EXERCISE REQUIREMENTS
The lines from the start of the records below through the line containing "frame begins while" are to be copied exactly, both ends included, with nothing added.

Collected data
★ ★ ★ ★ ★
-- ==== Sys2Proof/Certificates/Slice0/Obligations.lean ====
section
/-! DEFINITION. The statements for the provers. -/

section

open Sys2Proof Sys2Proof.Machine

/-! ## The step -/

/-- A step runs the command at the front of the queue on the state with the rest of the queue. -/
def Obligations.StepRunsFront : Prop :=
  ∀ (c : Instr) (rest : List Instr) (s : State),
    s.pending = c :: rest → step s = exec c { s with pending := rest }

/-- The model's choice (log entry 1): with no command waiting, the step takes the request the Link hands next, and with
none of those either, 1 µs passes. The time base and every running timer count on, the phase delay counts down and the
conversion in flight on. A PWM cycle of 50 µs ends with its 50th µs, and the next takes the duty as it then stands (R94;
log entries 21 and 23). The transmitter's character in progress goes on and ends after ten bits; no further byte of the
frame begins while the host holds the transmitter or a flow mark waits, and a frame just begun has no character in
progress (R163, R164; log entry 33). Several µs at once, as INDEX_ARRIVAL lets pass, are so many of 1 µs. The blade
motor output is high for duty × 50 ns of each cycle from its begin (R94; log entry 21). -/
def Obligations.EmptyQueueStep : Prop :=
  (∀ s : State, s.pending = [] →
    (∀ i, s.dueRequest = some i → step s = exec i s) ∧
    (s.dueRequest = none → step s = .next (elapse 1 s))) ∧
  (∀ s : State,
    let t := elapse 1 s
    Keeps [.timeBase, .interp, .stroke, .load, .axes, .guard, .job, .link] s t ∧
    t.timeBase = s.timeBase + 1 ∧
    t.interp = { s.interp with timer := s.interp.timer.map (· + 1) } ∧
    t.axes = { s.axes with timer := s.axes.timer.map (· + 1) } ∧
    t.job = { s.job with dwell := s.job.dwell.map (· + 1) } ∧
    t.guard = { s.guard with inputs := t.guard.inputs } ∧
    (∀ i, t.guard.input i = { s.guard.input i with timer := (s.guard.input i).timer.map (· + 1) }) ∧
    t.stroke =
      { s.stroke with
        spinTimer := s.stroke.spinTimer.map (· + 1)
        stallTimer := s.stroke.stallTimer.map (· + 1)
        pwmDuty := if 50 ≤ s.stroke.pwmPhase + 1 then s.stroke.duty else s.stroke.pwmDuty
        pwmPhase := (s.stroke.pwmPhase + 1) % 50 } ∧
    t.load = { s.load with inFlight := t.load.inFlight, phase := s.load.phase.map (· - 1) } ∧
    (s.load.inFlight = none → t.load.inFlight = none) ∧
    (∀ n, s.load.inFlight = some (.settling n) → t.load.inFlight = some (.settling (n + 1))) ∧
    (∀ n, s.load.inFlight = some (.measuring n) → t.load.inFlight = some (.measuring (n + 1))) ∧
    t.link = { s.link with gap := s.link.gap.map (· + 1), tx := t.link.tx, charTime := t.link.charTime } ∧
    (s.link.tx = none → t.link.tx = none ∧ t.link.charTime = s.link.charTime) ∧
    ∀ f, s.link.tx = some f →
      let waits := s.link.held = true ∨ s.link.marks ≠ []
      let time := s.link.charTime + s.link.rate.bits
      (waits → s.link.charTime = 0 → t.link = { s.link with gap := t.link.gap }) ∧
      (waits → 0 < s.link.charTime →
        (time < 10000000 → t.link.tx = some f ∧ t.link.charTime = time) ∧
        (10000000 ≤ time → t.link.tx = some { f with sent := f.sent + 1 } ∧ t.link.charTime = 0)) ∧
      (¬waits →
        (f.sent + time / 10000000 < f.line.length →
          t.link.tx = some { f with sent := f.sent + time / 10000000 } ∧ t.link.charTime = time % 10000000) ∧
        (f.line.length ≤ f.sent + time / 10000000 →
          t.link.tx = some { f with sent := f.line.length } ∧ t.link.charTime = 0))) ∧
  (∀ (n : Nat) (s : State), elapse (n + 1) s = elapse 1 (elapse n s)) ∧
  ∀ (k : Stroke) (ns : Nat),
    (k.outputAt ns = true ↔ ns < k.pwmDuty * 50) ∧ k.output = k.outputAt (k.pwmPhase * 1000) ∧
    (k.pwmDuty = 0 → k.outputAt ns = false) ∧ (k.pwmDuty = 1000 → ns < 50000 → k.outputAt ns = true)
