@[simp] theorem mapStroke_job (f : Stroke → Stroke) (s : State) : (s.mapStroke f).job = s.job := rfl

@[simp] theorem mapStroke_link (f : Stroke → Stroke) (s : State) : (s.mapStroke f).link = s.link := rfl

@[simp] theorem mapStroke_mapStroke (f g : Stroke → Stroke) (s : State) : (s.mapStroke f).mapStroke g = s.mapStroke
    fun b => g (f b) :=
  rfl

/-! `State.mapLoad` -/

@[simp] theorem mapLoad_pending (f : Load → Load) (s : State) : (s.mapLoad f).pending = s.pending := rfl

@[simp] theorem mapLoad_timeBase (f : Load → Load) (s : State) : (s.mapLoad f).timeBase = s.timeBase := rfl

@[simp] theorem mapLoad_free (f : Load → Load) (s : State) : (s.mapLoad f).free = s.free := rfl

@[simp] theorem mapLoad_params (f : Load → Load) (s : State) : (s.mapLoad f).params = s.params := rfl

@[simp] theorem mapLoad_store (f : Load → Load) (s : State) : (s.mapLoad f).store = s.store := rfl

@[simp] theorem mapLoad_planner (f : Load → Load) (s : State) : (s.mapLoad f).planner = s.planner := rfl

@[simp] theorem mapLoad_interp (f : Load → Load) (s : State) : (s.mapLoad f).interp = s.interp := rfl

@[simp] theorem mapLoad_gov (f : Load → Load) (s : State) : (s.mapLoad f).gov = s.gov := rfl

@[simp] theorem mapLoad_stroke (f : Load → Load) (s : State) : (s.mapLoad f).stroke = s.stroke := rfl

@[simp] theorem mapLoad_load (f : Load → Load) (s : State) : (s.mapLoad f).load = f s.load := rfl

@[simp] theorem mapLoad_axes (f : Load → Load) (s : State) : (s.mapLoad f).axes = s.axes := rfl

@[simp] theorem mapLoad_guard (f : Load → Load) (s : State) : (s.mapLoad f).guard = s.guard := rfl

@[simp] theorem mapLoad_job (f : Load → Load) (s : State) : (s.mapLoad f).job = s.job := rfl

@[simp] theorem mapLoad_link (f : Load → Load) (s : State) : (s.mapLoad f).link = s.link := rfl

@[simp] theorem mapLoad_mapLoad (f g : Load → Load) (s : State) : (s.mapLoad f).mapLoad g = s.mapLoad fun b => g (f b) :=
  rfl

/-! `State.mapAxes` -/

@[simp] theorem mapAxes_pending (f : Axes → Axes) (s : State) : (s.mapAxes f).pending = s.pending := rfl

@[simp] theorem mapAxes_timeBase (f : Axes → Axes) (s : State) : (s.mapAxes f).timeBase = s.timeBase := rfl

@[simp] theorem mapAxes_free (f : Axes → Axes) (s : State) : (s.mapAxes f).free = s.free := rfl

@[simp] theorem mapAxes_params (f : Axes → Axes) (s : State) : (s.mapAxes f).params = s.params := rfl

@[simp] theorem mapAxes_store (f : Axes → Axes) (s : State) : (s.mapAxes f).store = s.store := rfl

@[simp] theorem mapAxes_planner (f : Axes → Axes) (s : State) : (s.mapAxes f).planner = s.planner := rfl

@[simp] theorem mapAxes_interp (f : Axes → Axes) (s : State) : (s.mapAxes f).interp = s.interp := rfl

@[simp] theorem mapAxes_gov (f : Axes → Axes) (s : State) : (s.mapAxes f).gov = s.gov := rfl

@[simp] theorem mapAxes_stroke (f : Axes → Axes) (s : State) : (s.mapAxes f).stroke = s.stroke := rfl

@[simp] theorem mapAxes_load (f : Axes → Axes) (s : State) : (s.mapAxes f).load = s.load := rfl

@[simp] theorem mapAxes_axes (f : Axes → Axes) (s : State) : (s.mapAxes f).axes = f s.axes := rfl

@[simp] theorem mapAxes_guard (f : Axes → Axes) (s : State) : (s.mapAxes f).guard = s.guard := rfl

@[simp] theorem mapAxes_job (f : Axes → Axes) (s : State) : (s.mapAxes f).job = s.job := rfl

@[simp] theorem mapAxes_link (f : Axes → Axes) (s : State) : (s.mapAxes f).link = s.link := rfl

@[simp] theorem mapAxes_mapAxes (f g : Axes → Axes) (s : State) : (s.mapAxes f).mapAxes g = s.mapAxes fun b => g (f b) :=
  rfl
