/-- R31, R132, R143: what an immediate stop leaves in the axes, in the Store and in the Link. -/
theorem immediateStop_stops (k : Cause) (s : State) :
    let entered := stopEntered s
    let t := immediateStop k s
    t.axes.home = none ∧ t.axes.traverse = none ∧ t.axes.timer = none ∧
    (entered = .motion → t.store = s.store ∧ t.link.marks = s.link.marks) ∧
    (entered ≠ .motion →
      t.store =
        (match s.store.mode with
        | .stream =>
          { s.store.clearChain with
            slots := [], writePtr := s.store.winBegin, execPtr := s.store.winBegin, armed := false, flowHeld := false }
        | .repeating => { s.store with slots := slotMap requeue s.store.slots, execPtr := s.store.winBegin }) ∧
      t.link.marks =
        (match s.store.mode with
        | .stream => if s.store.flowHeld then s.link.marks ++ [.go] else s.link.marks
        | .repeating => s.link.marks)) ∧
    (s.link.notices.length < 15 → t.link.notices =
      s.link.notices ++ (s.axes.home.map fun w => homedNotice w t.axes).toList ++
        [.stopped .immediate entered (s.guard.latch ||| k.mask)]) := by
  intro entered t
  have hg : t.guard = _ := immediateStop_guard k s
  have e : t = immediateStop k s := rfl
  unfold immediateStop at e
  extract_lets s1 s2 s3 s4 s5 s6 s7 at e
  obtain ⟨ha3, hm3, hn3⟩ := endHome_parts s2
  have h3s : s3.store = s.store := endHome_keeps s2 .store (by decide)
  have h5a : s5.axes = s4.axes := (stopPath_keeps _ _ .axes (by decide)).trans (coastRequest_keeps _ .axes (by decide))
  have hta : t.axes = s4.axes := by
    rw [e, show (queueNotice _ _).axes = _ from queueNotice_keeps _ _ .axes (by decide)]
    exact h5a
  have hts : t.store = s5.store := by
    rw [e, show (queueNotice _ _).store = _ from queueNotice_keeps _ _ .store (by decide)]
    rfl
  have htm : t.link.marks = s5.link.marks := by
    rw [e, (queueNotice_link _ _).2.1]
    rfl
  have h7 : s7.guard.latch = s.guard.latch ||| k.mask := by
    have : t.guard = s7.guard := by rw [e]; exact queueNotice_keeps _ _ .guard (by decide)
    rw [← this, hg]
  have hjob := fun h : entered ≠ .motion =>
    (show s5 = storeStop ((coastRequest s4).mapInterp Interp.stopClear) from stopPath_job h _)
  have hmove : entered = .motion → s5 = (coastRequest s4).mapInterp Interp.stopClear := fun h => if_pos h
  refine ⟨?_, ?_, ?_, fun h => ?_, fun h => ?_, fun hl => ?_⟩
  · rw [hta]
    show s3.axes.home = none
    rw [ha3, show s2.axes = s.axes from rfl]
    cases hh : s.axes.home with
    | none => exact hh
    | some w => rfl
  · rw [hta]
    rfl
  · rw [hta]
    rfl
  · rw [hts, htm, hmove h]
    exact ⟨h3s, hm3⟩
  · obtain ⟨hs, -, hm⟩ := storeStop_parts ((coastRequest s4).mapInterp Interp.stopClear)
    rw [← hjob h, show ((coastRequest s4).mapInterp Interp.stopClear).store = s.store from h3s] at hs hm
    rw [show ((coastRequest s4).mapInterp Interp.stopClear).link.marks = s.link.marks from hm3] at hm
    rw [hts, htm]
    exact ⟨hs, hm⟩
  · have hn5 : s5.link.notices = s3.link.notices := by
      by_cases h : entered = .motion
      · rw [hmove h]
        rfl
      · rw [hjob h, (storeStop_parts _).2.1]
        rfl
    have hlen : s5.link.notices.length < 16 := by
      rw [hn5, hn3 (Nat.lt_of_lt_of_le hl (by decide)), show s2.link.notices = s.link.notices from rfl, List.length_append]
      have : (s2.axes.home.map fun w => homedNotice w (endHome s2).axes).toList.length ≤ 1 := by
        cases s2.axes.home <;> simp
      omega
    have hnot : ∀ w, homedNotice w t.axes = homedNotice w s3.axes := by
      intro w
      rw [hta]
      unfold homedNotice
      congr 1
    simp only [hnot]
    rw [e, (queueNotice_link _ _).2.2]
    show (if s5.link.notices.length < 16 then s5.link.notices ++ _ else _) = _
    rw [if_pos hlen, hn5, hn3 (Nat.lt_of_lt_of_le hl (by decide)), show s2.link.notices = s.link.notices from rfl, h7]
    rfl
★ ★ ★ ★ ★
TASK SOLUTION
-- ==== Sys2Proof/Certificates/Slice0/Obligations.lean ====
section
/-! DEFINITION. The statements for the provers. -/

section

open Sys2Proof Sys2Proof.Machine

/-! ## The step -/

/-- A step runs the command at the front of the queue on the state with the rest of the queue. -/
def Obligations.StepRunsFront : Prop :=
  ∀ (c : Instr) (rest : List Instr) (s : State),
    s.pending = c :: rest → step s = exec c { s with pending := rest }

/-- The model's choice (log entry 1): with no command waiting, the step takes the request the Link hands next, and with
none of those either, 1 µs passes. The time base and every running timer count on, the phase delay counts down and the
conversion in flight on. A PWM cycle of 50 µs ends with its 50th µs, and the next takes the duty as it then stands (R94;
log entries 21 and 23). The transmitter's character in progress goes on and ends after ten bits; no further byte of the
frame begins while the host holds the transmitter or a flow mark waits, and a frame just begun has no character in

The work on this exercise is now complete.